2 October 2024

Iran Plays the Long Game While the U.S. Focuses on Side-Shows

Josef Joffe

When mayhem erupts in the Middle East, the Biden Administration reflexively reaches for the band-aid of a ceasefire as if a small strip could staunch a hemorrhage. For months, the U.S. has invested in a hapless Hamas deal. Yet Antony Blinken, the Secretary of State, resembles the horse in Animal Farm, who pledges after each setback: “I shall work harder.” A U.S. official just confided to the Wall Street Journal: “No deal is imminent. I’m not sure it ever gets done.”

Surely not in the weeks to come, as Israel has turned against Hezbollah, which began to rain missiles on the country’s North right after the Hamas massacre of 1,200 on October 7. Yet old reflexes don’t die. “We don’t believe,” NSC spokesman John Kirby told Israelis, that “escalating is in their best interest.”

The handwringing stretches from Washington to the UN General Assembly. Yet neither Hamas nor Hezbollah is the real problem. Nor are the Houthis far South, who want to close down the Red Sea, a premier global shipping lane.
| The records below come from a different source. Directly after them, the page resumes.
-- ==== Sys2Proof/Machine/Units.lean ====
section
/-! DEFINITION. The five scheduled units (42_scheduler.md R201): the trigger formulas and dispatches of LYC, DIV/TIMA,
SERIAL and BLIT, and the OAM DMA sequencer. -/

namespace Sys2Proof.Machine

open Sys2Proof

/-! ## LYC (R218 to R222) -/

/-- `lycSchedule(S, LYV, c)` (R220). -/
def lycSchedule (s : State) (c : Cycle) : Cycle :=
  if s.params.lastLine < s.lyc.lycReg.toNat then disabled
  else
    let target :=
      if s.lyc.lycReg ≠ 0 then s.lyc.lycReg.toNat * s.params.lineCycles
      else s.params.lastLine * s.params.lineCycles + s.params.lyc0Offset
    let t := s.inputs.lyTime
      + BitVec.ofNat 32 (dsShift s.ds ((s.params.lastLine - s.inputs.ly.toNat) * s.params.lineCycles + target)) - 1
    if dsShift s.ds s.params.frameCycles < (t - c).toNat then t - BitVec.ofNat 32 (dsShift s.ds s.params.frameCycles)
    else t

/-- The literal condition under which a LYC dispatch raises the request (R221, 90_conflicts.md C4). -/
def lycRaises (s : State) : Bool :=
  !s.lyc.lycEnable || decide (s.params.lycVisibleMax < s.lyc.lycReg.toNat) || s.lyc.lycReg == 0

/-- LYC dispatch at time `t` (R221). -/
def lycDispatch (t : Cycle) (s : State) : State :=
  (if lycRaises s then s.raiseIrq irqLcdStatus else s).setTime .lyc
    (t + BitVec.ofNat 32 (dsShift s.ds s.params.frameCycles))

/-! ## DIV/TIMA (R223 to R227) -/

/-- `P_TIMA_PERIOD[tac[1:0]]` (R223). -/
def timaPeriod (p : Params) (tac : BitVec 3) : Nat :=
  match (tac.extractLsb' 0 2).toNat with
  | 0 => p.timaPeriod0
  | 1 => p.timaPeriod1
  | 2 => p.timaPeriod2
  | _ => p.timaPeriod3

/-- `tac[2]`: TIMA runs (R223). -/
def timaRuns (u : TimerUnit) : Bool := u.tac.getLsbD 2

/-- `floor((x -32 divBase) / P)`, the increments since the divider was zeroed (R223). -/
def timaTicks (p : Params) (u : TimerUnit) (x : Cycle) : Nat := (x - u.divBase).toNat / timaPeriod p u.tac

/-- `incs(x, y)` (R223). -/
def incs (p : Params) (u : TimerUnit) (x y : Cycle) : Int := (timaTicks p u y : Int) - (timaTicks p u x : Int)

/-- TIMA after the increments in `(timaLast, c]`, modulo 256 (R224, R226). -/
def timaAdvanced (p : Params) (u : TimerUnit) (c : Cycle) : Byte :=
  BitVec.ofInt 8 (u.tima.toNat + incs p u u.timaLast c)

/-- Whether a TIMA read at `c` is any value: an overflow is due and not dispatched, or one was less than the reload
window ago (R224). -/
def timaReadOpen (s : State) (c : Cycle) : Bool :=
  (s.time.tima != disabled && decide (s.time.tima ≤ c)) ||
    match s.timer.lastOvf with
    | none => false
    | some o => decide ((c - o).toNat < s.params.timaReloadWindow)

/-- `timaAt(c)`, the TIMA read value (R224); only a drawn value changes the state, in its draw count. -/
def timaAt (c : Cycle) (s : State) : Byte × State :=
  if timaRuns s.timer = false then (s.timer.tima, s)
  else if timaReadOpen s c then s.drawByte
  else (timaAdvanced s.params s.timer c, s)

/-- `timaSchedule(S, c)` (R225). -/
def timaSchedule (p : Params) (u : TimerUnit) (c : Cycle) : Cycle :=
  if timaRuns u = false then disabled
  else u.divBase + BitVec.ofNat 32 ((timaTicks p u c + (256 - u.tima.toNat)) * timaPeriod p u.tac)

/-- Set the TIMA trigger afresh from the registers (R225, R226). -/
def State.rescheduleTima (c : Cycle) (s : State) : State := s.setTime .tima (timaSchedule s.params s.timer c)

/-- `timaOverflow(t)`, TIMA dispatch at time `t` (R227). -/
def timaOverflow (t : Cycle) (s : State) : State :=
  (State.raiseIrq irqTimer
      { s with timer := { s.timer with tima := s.timer.tma, timaLast := t, lastOvf := some t } }).setTime .tima
    (t + BitVec.ofNat 32 ((256 - s.timer.tma.toNat) * timaPeriod s.params s.timer.tac))

/-- The loop of `timaRun` (R226): perform overdue overflows, each at its own time. `fuel` bounds the number of rounds;
each overflow moves the trigger on by at least one cycle, so `timaRun` supplies enough (log 19). -/
def timaCatchUp : Nat → Cycle → State → State
  | 0, _, s => s
  | fuel + 1, c, s =>
    if s.time.tima ≠ disabled ∧ s.time.tima ≤ c then timaCatchUp fuel c (timaOverflow s.time.tima s) else s

/-- `timaRun(c)` (R226). -/
def timaRun (c : Cycle) (s : State) : State :=
  let s := if timaRuns s.timer then
      let s := timaCatchUp ((c - s.time.tima).toNat + 1) c s
      { s with timer := { s.timer with tima := timaAdvanced s.params s.timer c } }
    else s
  { s with timer := { s.timer with timaLast := c } }

/-- The extra increment of `P_DIV_WRITE_GLITCH` (R225): none by default; with the parameter set, a DIV write while
TIMA runs increments it once more, and overflows it when it stands at 0xFF (log 14). -/
def divGlitch (c : Cycle) (s : State) : State :=
  if s.params.divWriteGlitch && timaRuns s.timer then
    if s.timer.tima = 0xFF then timaOverflow c s
    else { s with timer := { s.timer with tima := s.timer.tima + 1 } }
  else s

/-- `timerDivWrite(c)` (R225). -/
def timerDivWrite (c : Cycle) (s : State) : State :=
  let s := divGlitch c (timaRun c s)
  State.rescheduleTima c { s with timer := { s.timer with divBase := c, timaLast := c } }

/-- `timerTimaWrite(v, c)` (R226). -/
def timerTimaWrite (v : Byte) (c : Cycle) (s : State) : State :=
  let s := timaRun c s
  State.rescheduleTima c { s with timer := { s.timer with tima := v } }

/-- `timerTmaWrite(v, c)` (R226). -/
def timerTmaWrite (v : Byte) (c : Cycle) (s : State) : State :=
  let s := timaRun c s
  State.rescheduleTima c { s with timer := { s.timer with tma := v } }

/-- `timerTacWrite(v, c)` (R226). -/
def timerTacWrite (v : BitVec 3) (c : Cycle) (s : State) : State :=
  let s := timaRun c s
  State.rescheduleTima c { s with timer := { s.timer with tac := v, timaLast := c } }

/-- The divider value `D(c)` (R223). -/
def divider (u : TimerUnit) (c : Cycle) : BitVec 16 := (c - u.divBase).extractLsb' 0 16

/-- The DIV read value (41_bus_access.md R184): the divider shifted right by P_DIV_SHIFT, its low byte (log 23). -/
def divRead (p : Params) (u : TimerUnit) (c : Cycle) : Byte := (divider u c >>> p.divShift).extractLsb' 0 8

/-! ## SERIAL (R228, R229) -/

/-- `serialPeriod(S)` (R228). -/
def serialPeriod (s : State) : Nat :=
  if s.geo.isCgb && s.serial.sc.getLsbD 1 then s.params.serialBitFast else s.params.serialBitSlow

/-- `serialControl(v, c)`, the SC write (R228). -/
def serialControl (v : Byte) (c : Cycle) (s : State) : State :=
  let s := { s with serial := { s.serial with sc := v } }
  if v.getLsbD 7 && v.getLsbD 0 then
    State.setTime .serial (c + BitVec.ofNat 32 (serialPeriod s)) { s with serial := { s.serial with serialBits := 8 } }
  else
    State.setTime .serial disabled { s with serial := { s.serial with serialBits := 0 } }

/-- The bits left after one bit clock (R229). Where none was left (reachable only by LOAD_STATE) the rule states no
value; it is then a free value from 0 to 8, the field's range (log 12). -/
def serialBitsLeft (s : State) : BitVec 4 × State :=
  if s.serial.serialBits = 0 then
    (BitVec.ofNat 4 ((Config.freeByte s.draws).toNat % 9), { s with draws := s.draws + 1 })
  else (s.serial.serialBits - 1, s)

/-- SERIAL dispatch at time `t` (R229). -/
def serialDispatch (t : Cycle) (s : State) : State :=
  let s := { s with serial := { s.serial with sb := (s.serial.sb <<< 1) ||| 1 } }
  let (left, s) := serialBitsLeft s
  let s := { s with serial := { s.serial with serialBits := left } }
  if left = 0 then
    State.setTime .serial disabled
      (State.raiseIrq irqSerial { s with serial := { s.serial with sc := s.serial.sc &&& 0x7F } })
  else s.setTime .serial (t + BitVec.ofNat 32 (serialPeriod s))

/-! ## BLIT (R230, R231) -/

/-- `blitSchedule(S, LYV, c)` (R230). -/
def blitSchedule (s : State) (c : Cycle) : Cycle :=
  let t := s.inputs.lyTime
    + BitVec.ofNat 32 (dsShift s.ds ((s.params.lastLine - s.inputs.ly.toNat) * s.params.lineCycles
        + s.params.vblankLine * s.params.lineCycles))
  if dsShift s.ds s.params.frameCycles < (t - c).toNat then t - BitVec.ofNat 32 (dsShift s.ds s.params.frameCycles)
  else t

/-- BLIT dispatch at time `t` (R231). -/
def blitDispatch (t : Cycle) (s : State) : State :=
  State.setTime .blit (t + BitVec.ofNat 32 (dsShift s.ds s.params.frameCycles)) { s with frameDone := true }

/-! ## OAM DMA (R234 to R237) -/

/-- `dmaStart(v, c)`, the DMA register write (R234). -/
def dmaStart (v : Byte) (c : Cycle) (s : State) : State :=
  State.setTime .oamDma (c + BitVec.ofNat 32 s.params.dmaStartDelay) { s with dma := { dmaReg := v, dmaPos := 0 } }

/-- The source address of the next byte, `{dmaReg, 0x00} + dmaPos` (R236). -/
def dmaSourceAddr (u : DmaUnit) : Nat := u.dmaReg.toNat * 256 + u.dmaPos.toNat

/-- `dmaSourceByte(s)`, the DMA's own read of source address `a`, through the base mapping (R237). -/
def dmaSourceByte (a : Nat) (s : State) : Except Abort (Byte × State) := do
  if a < 0x4000 then
    return (← s.readArena .rom (s.banks.rombank0.toNat * 0x4000 + a), s)
  else if a < 0x8000 then
    return (← s.readArena .rom (s.banks.rombank.toNat * 0x4000 + (a - 0x4000)), s)
  else if a < 0xA000 then
    if s.inputs.vramOk then return (← s.readArena .vram (s.banks.vrambank.toNat * 0x2000 + (a - 0x8000)), s)
    else return s.drawByte
  else if a < 0xC000 then
    match ramR s.geo s.banks with
    | .win r bias => return (← s.readArena r (bias + a), s)
    | .slow => return (s.inputs.cartRd, s)
  else if a < 0xD000 then
    return (← s.readArena .wram (a - 0xC000), s)
  else if a < 0xE000 then
    return (← s.readArena .wram (s.banks.wramEff * 0x1000 + (a - 0xD000)), s)
  else return s.drawByte

/-- OAMDMA dispatch at time `t`, one DMA step (R236), to the letter whatever the position; `dmaPos` is 8 bits wide
(10_state.md R36, log 13). -/
def dmaDispatch (t : Cycle) (s : State) : Except Abort State := do
  let src := dmaClass s.dma.dmaReg
  let s := if s.banks.oamDmaSrc = src then s else s.setDmaSrc src
  let (v, s) ← dmaSourceByte (dmaSourceAddr s.dma) s
  let s ← s.writeArena .hi s.dma.dmaPos.toNat v
  let s := { s with dma := { s.dma with dmaPos := s.dma.dmaPos + 1 } }
  if s.dma.dmaPos.toNat = s.params.dmaBytes then return (s.setDmaSrc .off).setTime .oamDma disabled
  else return s.setTime .oamDma (t + BitVec.ofNat 32 s.params.dmaByteCycles)

/-! ## The driver (R201) -/

/-- Dispatch unit `u` at its trigger time `t` (R201, R204). -/
def dispatch (u : SchedUnit) (t : Cycle) (s : State) : Except Abort State :=
  match u with
  | .blit => .ok (blitDispatch t s)
  | .serial => .ok (serialDispatch t s)
  | .oamDma => dmaDispatch t s
  | .tima => .ok (timaOverflow t s)
  | .lyc => .ok (lycDispatch t s)

end Sys2Proof.Machine
end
The real problem is Tehran. "The Three H" are not autonomous actors, but stand-ins for Iran, America’s mightiest enemy in the Greater Middle East. Iran has paid, trained, and armed them all. Let them fight and die for the greater glory of the Islamic Republic. The playbook is an easy read. Hit Israel, Washington’s only reliable ally, and wound the American giant it dares not take on directly. So, demoralize him to kick him off the Mideast chessboard.